Solution: va = 2gh = 2×10× 3 = 60m/s.
At point a, according to Newton's second law, the elastic force FN = MVA2R = 1× 600.2 = 300 N, and the direction is horizontal to the right.
(2) Conservation of mechanical energy? mg(R+H)= 12mvB2
Solution: VB = 2×10× (3+0.2)1= 8m/s.
Newton's second law μ g = Ma1+0 for slider and trolley.
Solution: a1= μ g = 0.5×10 = 5m/S2.
According to μ g = ma2
Solution: A2 = μ GM = 0.5×105 =1m/S2.
The slider decelerates uniformly, and the sliding speed is v1= VB-a1t = 8-5 = 3m/s.
Displacement s 1 = vbt? 12a 1t2=8× 1? 12× 5×1= 5.5m.

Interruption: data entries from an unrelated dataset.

/-- R82. A performed register read returns the register and changes nothing else of the block, but for
HIST_DATA, which advances HIST_IDX. -/
def Obligations.RegisterReadsReturnTheRegisters : Prop :=
  ∀ (s : State) (off : Byte) (rest : List HostOp),
    coreTurn s = false → s.host = .readReg off .w32 :: rest → performed s (.readReg off .w32) = true →
    ∃ v, step s = .next { afterTake s rest with
        rdata := v, histIdx := if off = 0x44 then s.histIdx + 1 else s.histIdx } ∧
      (off = 0x00 → v = s.idWord) ∧ (off = 0x04 → v = (BitVec.ofBool s.ie).setWidth 32) ∧
      (off = 0x08 → v = s.statusWord) ∧ (off = 0x0C → v = s.cmd) ∧ (off = 0x10 → v = s.src) ∧ (off = 0x14 → v = s.slen) ∧
      (off = 0x18 → v = s.dst) ∧ (off = 0x1C → v = s.dcap) ∧ (off = 0x20 → v = s.cnt) ∧
      (off = 0x24 → v = s.res0) ∧ (off = 0x28 → v = s.res1) ∧ (off = 0x2C → v = s.res2) ∧
      (off = 0x30 → v = s.errInfo) ∧ (off = 0x34 → v = s.treeInfoWord) ∧
      (off = 0x40 → v = s.histIdx.setWidth 32) ∧ (off = 0x44 → v = s.hist.at s.histIdx) ∧
      (off = 0x48 → v = s.codeIdx.setWidth 32) ∧
      (off = 0x4C → v = BitVec.ofNat 32 (s.windowCode.length % 256)) ∧
      (∀ k : Fin 8, off = BitVec.ofNat 8 (0x50 + 4 * k.val) → v = s.codeBitsWord k) ∧
      (off = 0x70 → v = s.nodeIdx.setWidth 32) ∧ (off = 0x74 → v = s.nodeDataWord)

/-- R83. A performed register write (of another register than CMD and STATUS, which have their own
statements) updates the writable fields of the register and nothing else of the block; a write of a
read-only register is ignored and does not set ACCERR. -/
def Obligations.RegisterWritesUpdateTheFields : Prop :=
  ∀ (s : State) (off : Byte) (v : Word) (rest : List HostOp),
    coreTurn s = false → s.host = .writeReg off .w32 v :: rest →
    performed s (.writeReg off .w32 v) = true →
    (off = 0x04 → step s = .next { afterTake s rest with ie := v.getLsbD 0 }) ∧
    (off = 0x10 → step s = .next { afterTake s rest with src := v }) ∧
    (off = 0x14 → step s = .next { afterTake s rest with slen := v }) ∧
    (off = 0x18 → step s = .next { afterTake s rest with dst := v }) ∧
    (off = 0x1C → step s = .next { afterTake s rest with dcap := v }) ∧
    (off = 0x20 → step s = .next { afterTake s rest with cnt := v }) ∧
    (off = 0x40 → step s = .next { afterTake s rest with histIdx := v.extractLsb' 0 8 }) ∧
    (off = 0x44 → ∃ h : SymTable Word,
      (∀ x : Byte, h.at x = if x = s.histIdx then v else s.hist.at x) ∧
      step s = .next { afterTake s rest with hist := h, histIdx := s.histIdx + 1 }) ∧
    (off = 0x48 → step s = .next { afterTake s rest with codeIdx := v.extractLsb' 0 8 }) ∧
    (off = 0x70 → step s = .next { afterTake s rest with nodeIdx := v.extractLsb' 0 8 }) ∧
    (off ∈ [0x00#8, 0x24#8, 0x28#8, 0x2C#8, 0x30#8, 0x34#8, 0x4C#8, 0x50#8, 0x54#8, 0x58#8, 0x5C#8, 0x60#8,
        0x64#8, 0x68#8, 0x6C#8, 0x74#8] →
      step s = .next (afterTake s rest))

/-- R35. The fields of STATUS stand at their bits, reserved bits read 0, TREE_VALID and CODE_VALID follow
TREE and CODE; a write of STATUS, busy or not, clears each of DONE, ERR and ACCERR whose bit is 1 in the
written word and leaves every other field. -/
def Obligations.StatusFieldsAndTheirClearing : Prop :=
  (∀ s : State,
    s.statusWord.getLsbD 0 = s.busy ∧ s.statusWord.getLsbD 1 = s.done ∧ s.statusWord.getLsbD 2 = s.err ∧
    s.statusWord.getLsbD 3 = s.accErr ∧ s.statusWord.getLsbD 4 = s.tree.isSome ∧
    s.statusWord.getLsbD 5 = s.code.isSome ∧ s.statusWord.extractLsb' 6 2 = 0 ∧
    s.statusWord.extractLsb' 8 8 = s.errCode ∧ s.statusWord.extractLsb' 16 16 = 0) ∧
  (∀ (s : State) (v : Word) (rest : List HostOp),
    coreTurn s = false → s.host = .writeReg 0x08 .w32 v :: rest →
    step s = .next { afterTake s rest with
      done := s.done && !v.getLsbD 1, err := s.err && !v.getLsbD 2, accErr := s.accErr && !v.getLsbD 3 })

/-- R50. IRQ is CTRL.IE and (DONE or ERR); it moves only when one of those three bits does; ACCERR does not
drive it; it is 0 after reset. -/
def Obligations.InterruptFollowsCompletion : Prop :=
  (∀ s : State, s.irq = true ↔ s.ie = true ∧ (s.done = true ∨ s.err = true)) ∧
  (∀ s t : State, s.ie = t.ie → s.done = t.done → s.err = t.err → s.irq = t.irq) ∧
  (∀ (s : State) (b : Bool), State.irq { s with accErr := b } = s.irq) ∧ State.reset.irq = false

/-- R33, R39. ID holds MAGIC, VERSION and DMEM_AW, the same before and after reset; TREEINFO holds the number
of records of the tree store. -/
def Obligations.IdentificationAndTreeInfo : Prop :=
  (∀ s : State, s.cfg.wellFormed = true →
    s.idWord.extractLsb' 16 16 = 0x4843 ∧ s.idWord.extractLsb' 8 8 = 0x01 ∧
    (s.idWord.extractLsb' 0 8).toNat = s.cfg.dmemAw ∧ (resetBlock s).idWord = s.idWord) ∧
  (∀ s : State, TreeStoreOk s.tree →
    (s.tree = none → s.treeInfoWord = 0) ∧
    (∀ recs, s.tree = some recs → s.treeInfoWord.toNat = recs.length)) ∧
  State.reset.treeInfoWord = 0

/-- R45. NODE_DATA reads the record of NODE_IDX, its four bytes little-endian, and 0 where there is none. -/
def Obligations.NodeWindowReadsTheRecord : Prop :=
  ∀ s : State,
    (s.tree = none → s.nodeDataWord = 0) ∧
    (∀ recs, s.tree = some recs →
      (recs.length ≤ s.nodeIdx.toNat → s.nodeDataWord = 0) ∧
      (∀ r, recs[s.nodeIdx.toNat]? = some r →
        s.nodeDataWord.toNat =
          r.lk.toNat + r.lv.toNat * 2 ^ 8 + r.rk.toNat * 2 ^ 16 + r.rv.toNat * 2 ^ 24))

/-- R47. The CODE window reads the code of CODE_IDX: bit `31 - j` of CODE_BITSk is the code's bit `32k + j`,
0 past its end, and all of it is 0 when CODE = NONE. -/
def Obligations.CodeWindowReadsTheCode : Prop :=
  ∀ s : State,
    (s.code = none → s.windowCode = []) ∧ (∀ tab, s.code = some tab → s.windowCode = tab.at s.codeIdx) ∧
    ∀ (k : Fin 8) (j : Nat), j < 32 →
      (s.codeBitsWord k).getLsbD (31 - j) = s.windowCode.getD (32 * k.val + j) false

/-- R84. Host accesses of DMEM: a performed write of `W` bytes at `a` sets byte `a + i` to bits `8i+7:8i` of
the value and no other byte; a performed read returns the bytes little-endian, the rest of the word 0, and
changes nothing; any other access is refused. -/
def Obligations.DmemAccessesAreLittleEndian : Prop :=
  ∀ (s : State) (a : Nat) (w : Width) (rest : List HostOp), coreTurn s = false →
    (s.host = .readMem a w :: rest →
      (performed s (.readMem a w) = true →
        ∃ v : Word, step s = .next { afterTake s rest with rdata := v } ∧
          (∀ i : Nat, i < w.bytes → v.extractLsb' (8 * i) 8 = s.dmem (a + i)) ∧ v.toNat < 2 ^ (8 * w.bytes)) ∧
      (performed s (.readMem a w) = false →
        step s = .next { afterTake s rest with accErr := true, rdata := 0 })) ∧
    (∀ v : Word, s.host = .writeMem a w v :: rest →
      (performed s (.writeMem a w v) = true →
        ∃ t, step s = .next t ∧ t = { afterTake s rest with mem := t.mem } ∧
          (∀ i : Nat, i < w.bytes → t.dmem (a + i) = v.extractLsb' (8 * i) 8) ∧
          (∀ b, b < a ∨ a + w.bytes ≤ b → t.dmem b = s.dmem b)) ∧
      (performed s (.writeMem a w v) = false →
        step s = .next { afterTake s rest with accErr := true }))

/-! ### Reset -/

/-- R391. The state after reset: the values the rule lists, as the host reads them.  (DMEM is unspecified:
nothing is said of it.) -/
def Obligations.ResetValues : Prop :=
  State.reset.idWord.extractLsb' 8 24 = 0x484301 ∧
  (State.reset.cfg.dmemAw = 16 → State.reset.idWord = 0x48430110) ∧
  (∀ s : State, (resetBlock s).idWord = s.idWord) ∧ State.reset.ctrlWord = 0 ∧ State.reset.statusWord = 0 ∧
  State.reset.cmd = 0 ∧
  State.reset.src = 0 ∧ State.reset.slen = 0 ∧ State.reset.dst = 0 ∧ State.reset.dcap = 0 ∧
  State.reset.cnt = 0 ∧ State.reset.res0 = 0 ∧ State.reset.res1 = 0 ∧ State.reset.res2 = 0 ∧
  State.reset.errInfo = 0 ∧ State.reset.treeInfoWord = 0 ∧ (∀ x : Byte, State.reset.hist.at x = 0) ∧
  State.reset.histIdx = 0 ∧ State.reset.codeIdx = 0 ∧ State.reset.nodeIdx = 0 ∧
  State.reset.tree = none ∧ State.reset.code = none ∧ State.reset.windowCode = [] ∧
  (∀ k : Fin 8, State.reset.codeBitsWord k = 0) ∧ State.reset.nodeDataWord = 0 ∧
  State.reset.busy = false ∧ State.reset.irq = false

/-- R390, R393. The reset input, in any state in which the host's step comes, a command in flight or not:
one step leaves the reset value in every register and array, and no command in flight.  (The OPEN
parameters, the host's remaining operations and the number of the power-on draw are the model's: logs 1, 2,
5, 6.) -/
def Obligations.ResetAbandonsTheCommand : Prop :=
  ∀ (s : State) (rest : List HostOp), coreTurn s = false → s.host = .reset :: rest →
    ∃ t, step s = .next t ∧
      t = { State.reset with
        cfg := s.cfg, mem := t.mem, draw := t.draw, host := rest, delays := s.delays, rdata := t.rdata }

/-! ### Invariants and whole runs -/

/-- The reset state meets the invariant. -/
def Obligations.ResetStateIsGood : Prop := Inv State.reset
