-- ==== Sys2Proof/Tests/Slice0.lean ====
section
/-! SUPPORT. The model's own tests: ill-formed words and parameters are refused; words written out from
spec/30_encoding.md R110 and R111 decode to their commands; one completion step or one host step against a
vector of spec/95_test_vectors.md (its number is in the comment); and, for every statement that has hypotheses, a
state and operands that meet them together (the theorems named `wit_…`, after the statement). -/

namespace Sys2Proof.Tests

open Sys2Proof Sys2Proof.Machine

-- One check after another: each evaluates tables of 256 entries, and side by side they need much memory.
set_option Elab.async false

/-! ### Helpers -/

/-- The state a step answers, if it answers one. -/
def nextOf (o : Host.Outcome State Fault Refusal) : Option State :=
  match o with
  | .next t => some t
  | .fault _ | .refused _ => none

theorem eq_next_of_nextOf {o : Host.Outcome State Fault Refusal} {t : State} (h : nextOf o = some t) :
    o = .next t := by
  cases o with
  | next u => exact congrArg _ (Option.some.inj h)
  | fault f => cases h
  | refused r => cases h

/-- From an evaluated check to a next state with that property. -/
theorem next_of_check {o : Host.Outcome State Fault Refusal} {P : State → Prop} [DecidablePred P]
    (h : (nextOf o).any (fun t => decide (P t)) = true) : ∃ t, o = .next t ∧ P t := by
  cases o with
  | next u => exact ⟨u, rfl, of_decide_eq_true h⟩
  | fault f => cases h
  | refused r => cases h

/-- A state at rest: reset, with bytes at an address. -/
def ram (a : Nat) (l : List Byte) : State := { State.reset with mem := Memory.write [] a l }

/-- The argument registers. -/
def args (s : State) (src slen dst dcap cnt : Word) : State :=
  { s with src := src, slen := slen, dst := dst, dcap := dcap, cnt := cnt }

/-- A histogram from symbols and counts. -/
def table (l : List (Byte × Word)) : SymTable Word := l.foldl (fun h p => h.put p.1 p.2) emptyHist

def withHist (s : State) (l : List (Byte × Word)) : State := { s with hist := table l }
def withTree (s : State) (recs : List NodeRec) : State := { s with tree := some recs }
def withCodes (s : State) (t : HTree) : State := { s with tree := some t.records, code := some t.codes }

/-- The state with a command in flight, its completion due. -/
def inFlight (s : State) (w : Word) : State := { acceptWord s w with delay := 0 }

/-- The tree of V3: `Node(Leaf 66, Node(Leaf 67, Leaf 65))`, and its node list. -/
def treeV3 : HTree := .node (.leaf 66) (.node (.leaf 67) (.leaf 65))
def recsV3 : List NodeRec := [⟨0, 67, 0, 65⟩, ⟨0, 66, 1, 0⟩]

/-- The tree of V15: `Node(Leaf 0, Node(Leaf 1, Leaf 2))`, and its node list. -/
def treeV15 : HTree := .node (.leaf 0) (.node (.leaf 1) (.leaf 2))
def recsV15 : List NodeRec := [⟨0, 1, 0, 2⟩, ⟨0, 0, 1, 0⟩]

/-- The stream of V7. -/
def streamV7 : List Byte := [0x02, 0x00, 0x43, 0x00, 0x41, 0x00, 0x42, 0x01, 0x00, 0x04, 0x00, 0x00, 0x00, 0xD0]

/-- The right-leaning chain of V14: 255 Nodes, the symbols from `n` on. -/
def chain : Nat → Nat → HTree
  | _, 0 => .leaf 0xFF
  | n, k + 1 => .node (.leaf (BitVec.ofNat 8 n)) (chain (n + 1) k)

/-! ### Ill-formed terms are refused (R112, R9) -/

theorem test_refuses_reserved_bit : WellFormed.reservedZero 0x00000200 = false := by decide
theorem test_refuses_reserved_opcode : WellFormed.opcodeDefined 0x0000000C = false := by decide
theorem test_refuses_flag : WellFormed.flagAllowed 0x00000109 = false := by decide
/-- V31. -/
theorem test_refuses_v31 : ([0x0C, 0xFF, 0x109, 0x100, 0x200, 0x80000000, 0x20A] : List Word).map
    WellFormed.legalWord = List.replicate 7 false := by decide
/-- V32. -/
theorem test_accepts_v32 : ([0, 1, 2, 3, 4, 5, 6, 7, 8, 9, 0xA, 0xB, 0x10A] : List Word).map
    WellFormed.legalWord = List.replicate 13 true := by decide
theorem test_refuses_dmem_aw : (Config.mk 7 0 0).wellFormed = false ∧ (Config.mk 33 0 0).wellFormed = false ∧
    (Config.mk 8 0 0).wellFormed = true ∧ (Config.mk 32 0 0).wellFormed = true := by decide

/-! ### Words written out bit by bit: RSV (23 bits), O, OPC (R110, R111) -/

theorem test_decode_nop : decode 0b00000000000000000000000_0_00000000 = .ok .nop := by decide
theorem test_decode_histClear : decode 0b00000000000000000000000_0_00000001 = .ok .histClear := by decide
theorem test_decode_histAcc : decode 0b00000000000000000000000_0_00000010 = .ok .histAcc := by decide
theorem test_decode_build : decode 0b00000000000000000000000_0_00000011 = .ok .build := by decide
theorem test_decode_genCodes : decode 0b00000000000000000000000_0_00000100 = .ok .genCodes := by decide
theorem test_decode_serialize : decode 0b00000000000000000000000_0_00000101 = .ok .serialize := by decide
theorem test_decode_deserialize : decode 0b00000000000000000000000_0_00000110 = .ok .deserialize := by decide
theorem test_decode_pack : decode 0b00000000000000000000000_0_00000111 = .ok .pack := by decide
theorem test_decode_unpack : decode 0b00000000000000000000000_0_00001000 = .ok .unpack := by decide
theorem test_decode_optimize : decode 0b00000000000000000000000_0_00001001 = .ok .optimize := by decide
theorem test_decode_compress : decode 0b00000000000000000000000_0_00001010 = .ok .compress := by decide
theorem test_decode_compressO : decode 0b00000000000000000000000_1_00001010 = .ok .compressO := by decide
theorem test_decode_decompress : decode 0b00000000000000000000000_0_00001011 = .ok .decompress := by decide
/-- R113, R114. -/
theorem test_decode_rejects : decode 0b00000000000000000000001_0_00001010 = .error .reservedBits ∧
    decode 0b00000000000000000000000_1_00001001 = .error .optimizeFlag ∧
    decode 0b00000000000000000000000_0_00001100 = .error .reservedOpcode := by decide
theorem test_decodeTableWord : decodeTableWord 32 0x10A = some .compressO ∧ decodeTableWord 32 0x20A = none := by
  decide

The trolley accelerates uniformly, and when the slider slides out, the trolley displacement S2 =12a2t2 =12×1×1= 0.5m.
Speed V2 = A2t =/kloc-0 /×1=1m/s
The length of the skateboard L=s 1-s2=5.5-5=5m.
(3) After the slider slides out of the trolley, do flat throwing, and the trolley moves at a uniform speed, h = 12GT02.
Solution: t0 = 2hg = 2×1.810 = 0.6s.
The distance from the landing point to the right end of the trolley board is s = (v1-v2) t0 = (3-1) × 0.6 =1.2m.
Answer: (1) When the slider passes through point A, the elastic force on the slider is 300N and the direction is horizontal to the right.
(2) The length of the trolley is 5m.
(3) When the slider lands, its horizontal distance from the right end of the trolley is1.2m. 。